Both the RTC and CA ruled in favor of Albios declaring that the marriage was void ab initio for lack of
consent because the parties failed to freely give their consent to the marriage as they had no intention to
be legally bound by it and used it only as a means to acquire American citizenship in consideration of
$2,000.00.. However, the Office of the Solicitor General (OSG) elevated the case to the SC. According to
the OSG, the case do not fall within the concept of a marriage in jest as the parties intentionally consented
to enter into a real and valid marriage. That the parties here intentionally consented to enter into a real
and valid marriage, for if it were otherwise, the purpose of Albios to acquire American citizenship would
be rendered futile.

ISSUE:

Is a marriage, contracted for the sole purpose of acquiring American citizenship in consideration of
$2,000.00, void ab initio on the ground of lack of consent?

HELD:

NO. Both Fringer and Albios consented to the marriage.
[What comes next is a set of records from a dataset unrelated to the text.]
-- ==== Sys2Proof/Machine/StServe.lean ====
section
/-! DEFINITION. Burgees, the Hoist Scheduler, commands in flight, contexts and their remote waits, Search Cluster scheduling
and the Merge Buffers: the state of chapters 4, 5, 11 and of commands between fetch and completion (chapter 12). -/

namespace Sys2Proof.Machine

/-- Which I/O command an entry asks for (R378). -/
inductive IoOp where
  | search | msearch | range | get | insert | upsert | delete | attrSet | fence
  deriving DecidableEq, Repr

/-- Where a command stands. -/
inductive CmdPhase where
  /-- Fetched and checked; a search waits for admission, a write for acceptance, a GET or FENCE for its turn. -/
  | waiting
  /-- A search admitted at a Hoist boundary, or a write accepted. -/
  | active
  /-- Cut at its deadline; its tasks have stopped (R152). -/
  | cut
  /-- The remote lists have closed (R152). -/
  | closed
  deriving DecidableEq, Repr

/-- The search parameters of R119 and R382, resolved. -/
structure SearchParams where
  k         : Nat := 1
  probes    : Nat := 1
  beam      : Nat := 16
  expandMax : Nat := 0
  runAhead  : Nat := 4
  keep      : Nat := 16
  overfetch : Nat := 1
  filterId  : Nat := 0
  beta      : F32 := 0x3F800000
  stageC    : Bool := false
  stageD    : Bool := false
  ties      : Bool := false
  boundOnly : Bool := false
  threshold : Option W32 := none
  nvec      : Nat := 1
  aggSum    : Bool := false
  deriving DecidableEq, Repr

/-- The snapshot of R122. -/
structure Snapshot where
  startView : Nat
  startSeq  : Nat
  entryNode : Nat
  topLevel  : Nat
  /-- DELTA_TAIL and DELTA_HEAD when the snapshot was taken (R156). -/
  deltaTail : Nat
  deltaHead : Nat
  /-- The filter program, transform and resident model of the snapshot (R122, R126, R236). -/
  filter    : Option FilterProg
  transform : Nat
  model     : Nat
  deriving DecidableEq, Repr

/-- A list unit of R156. -/
inductive UnitId where
  /-- Delta unit d of a vector. -/
  | delta (d : Nat)
  /-- Code segment: cell and segment. -/
  | seg (cell s : Nat)
  /-- The walk. -/
  | walk
  deriving DecidableEq, Repr

/-- A piece of a command's or group's demand (R349, R351): units of one cost still to do, the tier and bytes each is charged, and the
bytes charged once while any is left. -/
structure Demand where
  /-- 0 survey, 1 centroid scan, 2 table build, 3 delta, 4 L2SQ tables, 5 code blocks, 6 centroid walk, 7 expansions, 8 stage C,
  9 stage D. -/
  step  : Nat
  units : Nat
  cu    : Nat
  lTier : Bool := true
  bytes : Nat := 0
  once  : Nat := 0
  deriving DecidableEq, Repr

/-- A batch group (R351): the work that one boundary's commands on one index share. -/
structure Batch where
  index   : Nat
  members : List Nat
  pieces  : List Demand
  deriving DecidableEq, Repr

/-- One query vector of a command with its own stages A and B, units and fold (R148, R169). -/
structure VecRun where
  /-- Stage A has run (R127 to R130). -/
  stageA   : Bool := false
  /-- Cells to scan, in probe order, each with its cell term (R127, R130, R144). -/
  cells    : List (Nat × F32) := []
  /-- The entry node of the level-0 walk (R129). -/
  entry    : Option Nat := none
  /-- Units in unit order (R156). -/
  units    : List UnitId := []
  /-- Units that have started. -/
  started  : List Nat := []
  /-- Unit lists sent to the Merge Buffer and not yet folded, by unit number (R160). -/
  arrived  : Tab UnitList := []
  /-- The next unit the fold takes (R161). -/
  nextFold : Nat := 0
  /-- The running record. -/
  fold     : Fold := { list := { cap := 1 } }
  /-- On a shoal index: the shard lists that have arrived, by device; the devices whose lists are folded; and their fold (R163). -/
  shards   : Tab UnitList := []
  joined   : List Nat := []
  merged   : Fold := { list := { cap := 1 } }
  deriving DecidableEq, Repr

/-- What a command of another device asks of this one, and where its answer goes (R359, R467 to R472). -/
structure RemoteOrigin where
  /-- The position of the device that sent the request. -/
  device : Nat
  /-- The request's tag. -/
  tag    : Nat
  /-- The link on which it arrived, which fixes the owning half (R28). -/
  link   : Nat
  /-- The requester's command was bounded (R359). -/
  bound  : Bool
  /-- MSG_KIND of the request: ENTRY_REQUEST, SHARD_TASK, REFINE_REQUEST or a forwarded write. -/
  kind   : Nat := 0x08
  /-- FETCH_STAMP of the command at its owner (R467). -/
  fetch  : Nat := 0
  /-- Transform version of the header (R467). -/
  xform  : Nat := 0
  /-- The candidates of a REFINE_REQUEST: ID and key in request order (R470). -/
  cands  : List (W64 × W32) := []
  /-- Its query vectors in the index's refine form (R146, R468). -/
  forms  : List VForm := []
  deriving DecidableEq, Repr

/-- A command in flight, from its fetch to its completion. -/
@[ext] structure Cmd where
  /-- The fetch stamp (R374). -/
  stamp     : Nat
  fn        : Nat
  qid       : Nat
  half      : Nat
  burgee    : Nat
  cid       : Nat
  indexNo   : Nat
  op        : IoOp
  /-- T0 in ns (R120, R374). -/
  t0        : Nat
  /-- Deadline instant in ns; none for commands without one. -/
  deadline  : Option Nat
  phase     : CmdPhase := .waiting
  /-- Result or GET buffer (R380): its segments as (address, length). -/
  out       : List (Nat × Nat)
  /-- ID of a GET or write. -/
  id        : W64 := 0
  /-- The entry's command-specific flags: GFLAGS, WORD_MASK, or FENCE SCOPE and FFLAGS. -/
  flags     : Nat := 0
  /-- Query vectors as prepared, or the write's vector (R121). -/
  vecs      : List (List F32) := []
  /-- Filter parameter words (R381). -/
  ps        : List W64 := []
  /-- Attribute words of a write (R385). -/
  attrs     : List W64 := []
  sp        : SearchParams := {}
  snap      : Option Snapshot := none
  /-- Bounded, best-effort rank 3, or background: the rank of its contexts (R340). -/
  rank      : Nat := 3
  /-- Admitted bounded, for the BOUND flag (R390), and whether that bound has been voided (R349, R359). -/
  bound     : Bool := false
  voided    : Bool := false
  /-- Chunks of 16 vectors admitted so far (R148). -/
  chunks    : Nat := 0
  /-- The admission instant in ns. -/
  admitted  : Nat := 0
  /-- The prefilter decision of R144. -/
  prefilter : Bool := false
  /-- One run per query vector. -/
  runs      : List VecRun := []
  /-- Stage reached: 1 A, 2 B, 3 C, 4 D, 5 selection (R151). -/
  stage     : Nat := 1
  /-- Merged candidates of stage B (R133, R149). -/
  listB     : List Entry := []
  /-- After stage C. -/
  listC     : Option (List Entry) := none
  /-- After stage D. -/
  listD     : Option (List Entry) := none
  /-- NaN scores of stages A, C and D (R127, R167). -/
  nanExtra  : Nat := 0
  /-- STAGE_CUT, 0 while not cut. -/
  stageCut  : Nat := 0
  /-- Lockstep re-runs (R176). -/
  reruns    : Nat := 0
  /-- Tag mismatches and poisoned slots of the command's contexts (R208, R262). -/
  restarts  : Nat := 0
  /-- Shards sent to, missing, and whether a twin answered (R154, R177). -/
  shards    : List Nat := []
  shardsIn  : List Nat := []
  shardCov  : List Nat := []
  /-- A shard's list carried TRUNC (R154). -/
  shardTrunc : Bool := false
  missing   : Nat := 0
  twin      : Bool := false
  /-- WRITE_SEQ of an accepted write (R386). -/
  writeSeq  : Nat := 0
  /-- A write's place in the order of acceptance of its index, and whether it has been applied: its status and effect are decided
  (R386, R393). -/
  accepted  : Option Nat := none
  applied   : Bool := false
  /-- The status decided at acceptance or by a fault; none while it is SUCCESS so far. -/
  status    : Option Nat := none
  /-- FENCE: the stamps of W that have not finished, and their count (R389). -/
  fenceSet  : List Nat := []
  fenceN    : Nat := 0
  /-- Bytes reserved in the Merge Buffer (R162). -/
  mbBytes   : Nat := 0
  /-- The request of another device that this task serves. -/
  remote    : Option RemoteOrigin := none
  /-- SHOAL_VIEW of the snapshot (R465). -/
  shoalView : Nat := 0
  /-- Remaining demand of its own, and its critical latency, in floor cycles (R349 to R351). -/
  work      : List Demand := []
  lat       : Nat := 0
  /-- Tags of its messages that await an answer: a write forwarded to its home, to a holder or to a twin, or a GET (R472, R473). -/
  forwarded : List Nat := []
  deriving DecidableEq, Repr

/-- STATE of a Remote Reply Table entry (R357). -/
inductive RrtState where
  | free | waiting | parked | cancelled
  deriving DecidableEq, Repr

/-- A Remote Reply Table entry (R357). -/
structure RrtEntry where
  tag      : Nat
  device   : Nat
  vc       : Nat
  state    : RrtState
  len      : Nat
  slotAddr : Nat
  deadline : Nat
  issued   : Nat
  reply    : List Byte := []
  deriving DecidableEq, Repr

/-- How a context stands on its SC. -/
inductive CtxState where
  | ready | running | yielded | spilled | remote
  deriving DecidableEq, Repr

/-- What a background context does (R209, R340). -/
inductive BgTask where
  | merge (index : Nat)
  | rewrite (index unit : Nat)
  | job (no : Nat)
  | other
  deriving DecidableEq, Repr

/-- A context: the work of one unit, or a background task, on one SC (R340, R354 to R358). -/
structure Ctx where
  id      : Nat
  /-- The command it serves, none for background and OWN work. -/
  cmd     : Option Nat
  /-- The background task it belongs to. -/
  task    : BgTask := .other
  burgee  : Nat
  rank    : Nat
  deadline : Nat := 0
  stamp   : Nat := 0
  unit    : Nat := 0
  /-- Query vector of the command it runs. -/
  vec     : Nat := 0
  sc      : Nat
  state   : CtxState := .ready
  /-- A unit that has started never moves (R360). -/
  started : Bool := false
  /-- When it started on its SC, for the choice of victims (R355). -/
  order   : Nat := 0
  /-- Banks it needs and holds on its SC. -/
  need    : Nat := 0
  banks   : List Nat := []
  /-- Tile buffers it holds. -/
  tiles   : List Nat := []
  /-- It uses the VE. -/
  usesVe  : Bool := false
  /-- Banks spilled, which fill brings back, each with the F-tier address that holds its bytes (R355). -/
  spilled : List (Nat × Nat) := []
  /-- Since when, in ns, it has waited for a Filter Unit slot (R203). -/
  fuWait  : Option Nat := none
  /-- Escape reservations of its rings, by F-tier address (R263). -/
  escapes : List Nat := []
  rrt     : List RrtEntry := []
  /-- Tag mismatches and poisoned slots of a background context: the first restarts, the second tears down (R208, R262). -/
  restarts : Nat := 0
  deriving DecidableEq, Repr

/-- One Search Cluster's scheduling state (R26, R341, R176). -/
structure ScSched where
  /-- Out of service after a second lockstep mismatch or a failed self-test (R176, R423). -/
  out      : Bool := false
  /-- Credits by burgee, in sixteenths of a cycle (R341). -/
  credit   : Tab Int := []
  /-- The context that holds the engines. -/
  running  : Option Nat := none
  /-- A preempting context that waits for spill writes (R355). -/
  starting : Option Nat := none
  /-- Lockstep mismatches counted. -/
  mismatch : Nat := 0
  /-- The step, by context, whose first mismatch was seen, and whether its re-run has begun (R176). -/
  suspect  : Option Nat := none
  rerun    : Bool := false
  /-- Dip points passed, for start order. -/
  dips     : Nat := 0
  deriving DecidableEq, Repr

/-- A Merge Buffer (R28, R162, R176). -/
structure MergeBuf where
  out      : Bool := false
  /-- Bytes reserved, of 32 MiB. -/
  used     : Nat := 0
  mismatch : Nat := 0
  /-- The command whose fold step saw its first mismatch. -/
  suspect  : Option Nat := none
  deriving DecidableEq, Repr

/-- A regulator bucket (R345). -/
structure Bucket where
  /-- Rate in GB/s. -/
  rate  : Nat := 0
  /-- Tokens in bytes; a charge may take them below 0. -/
  level : Int := 0
  deriving DecidableEq, Repr

/-- A placement-map entry: a copy of an L-tier unit held in the F-tier (R111 to R113). -/
structure Placed where
  index    : Nat
  /-- UNIT_KIND and unit number. -/
  kind     : Nat
  unit     : Nat
  fAddr    : Nat
  bytes    : Nat
  /-- The entry is valid for reads from this view on. -/
  valid    : Bool
  fromView : Nat
  deriving DecidableEq, Repr

/-- F-tier space of a left placement entry that returns to the pool once its view is released (R115). -/
structure LeftSpace where
  index : Nat
  view  : Nat
  fAddr : Nat
  bytes : Nat
  deriving DecidableEq, Repr

/-- A burgee's partition (R342 to R346, R334, R437, R522). -/
@[ext] structure Burgee where
  /-- ENABLED of its geometry record; BRG_STATE.ENABLED, reset 0. -/
  enabled   : Bool := false
  /-- HALF_LOCAL. -/
  halfLocal : Bool := false
  /-- SC_SET. -/
  scSet     : W64 := 0
  /-- FLOOR, CALL and SHARE per SC. -/
  floor     : List Nat := []
  call      : List Nat := []
  share     : List Nat := []
  /-- A geometry write that changes the burgee waits; GEOMETRY_WAIT, reset 0. -/
  geoWait   : Bool := false
  /-- H in µs, reset 100 (R337). -/
  hoist     : Nat := 100
  /-- The instant of the last boundary, in ns (R337). -/
  lastBound : Nat := 0
  /-- DEFAULT_DEADLINE in µs, reset 2000 (R120). -/
  defDead   : Nat := 2000
  /-- MAX_BATCH, 256 after configuration. -/
  maxBatch  : Nat := 256
  /-- RW in µs, 200 after configuration. -/
  rw        : Nat := 200
  /-- The smallest RW firmware computed at shoal formation (R359). -/
  rwMin     : Nat := 25
  /-- PREFETCH, 8 after configuration. -/
  prefetch  : Nat := 8
  /-- BURST in µs, 8 after configuration. -/
  burst     : Nat := 8
  /-- F_HI, F_LO, L_HI, L_LO, LINK_HI, LINK_LO, SPAD_HI, SPAD_LO; rates and levels reset 0. -/
  buckets   : List Bucket := List.replicate 8 {}
  /-- PLACEMENT quota in 256 MiB units, reset 0, and period in ms, reset 10 (R334). -/
  quota     : Nat := 0
  period    : Nat := 10
  /-- When the present placement period began, in ns. -/
  periodAt  : Nat := 0
  /-- Placement map entries (R111). -/
  placed    : List Placed := []
  /-- Space waiting for a view (R115). -/
  left      : List LeftSpace := []
  /-- Batch groups with work left (R351). -/
  groups    : List Batch := []
  /-- The key draw in force: 0 before the first, else the device's draw number (R437). -/
  keyEpoch  : Nat := 0
  /-- Transfers of the burgee refused by the owner of a granule (R306). -/
  refused   : Nat := 0
  /-- The readback counters of R523. -/
  readback  : Account := {}
  /-- The background client's counters (R361). -/
  bgAccount : Account := {}
  /-- Queue-wait histograms per client: the function, or 256 for the background client (R361, R362). -/
  qwait     : Tab (List Nat) := []
  /-- QWAIT_MAX per client, in µs. -/
  qwaitMax  : Tab Nat := []
  deriving DecidableEq, Repr

end Sys2Proof.Machine
end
In fact, there was real consent because it was not
vitiated nor rendered defective by any vice of consent.

Their consent was also conscious and intelligent as they understood the nature and the beneficial and
inconvenient consequences of their marriage, as nothing impaired their ability to do so.

That their consent was freely given is best evidenced by their conscious purpose of acquiring American
citizenship through marriage. Such plainly demonstrates that they willingly and deliberately contracted
the marriage. There was a clear intention to enter into a real and valid marriage so as to fully comply with
the requirements of an application for citizenship. There was a full and complete understanding of the
legal tie that would be created between them, since it was that precise legal tie which was necessary to
accomplish their goal.

Under Article 2 of the Family Code, for consent to be valid, it must be (1) freely given and (2) made in the
presence of a solemnizing officer.
A "freely given" consent requires that the contracting parties willingly and deliberately enter into the
marriage.

Consent must be real in the sense that it is not vitiated nor rendered defective by any of the vices of
consent under Articles 45 and 46 of the Family Code, such as fraud, force, intimidation, and undue
influence. None of these are present in the case.

Therefore, their marriage remains valid.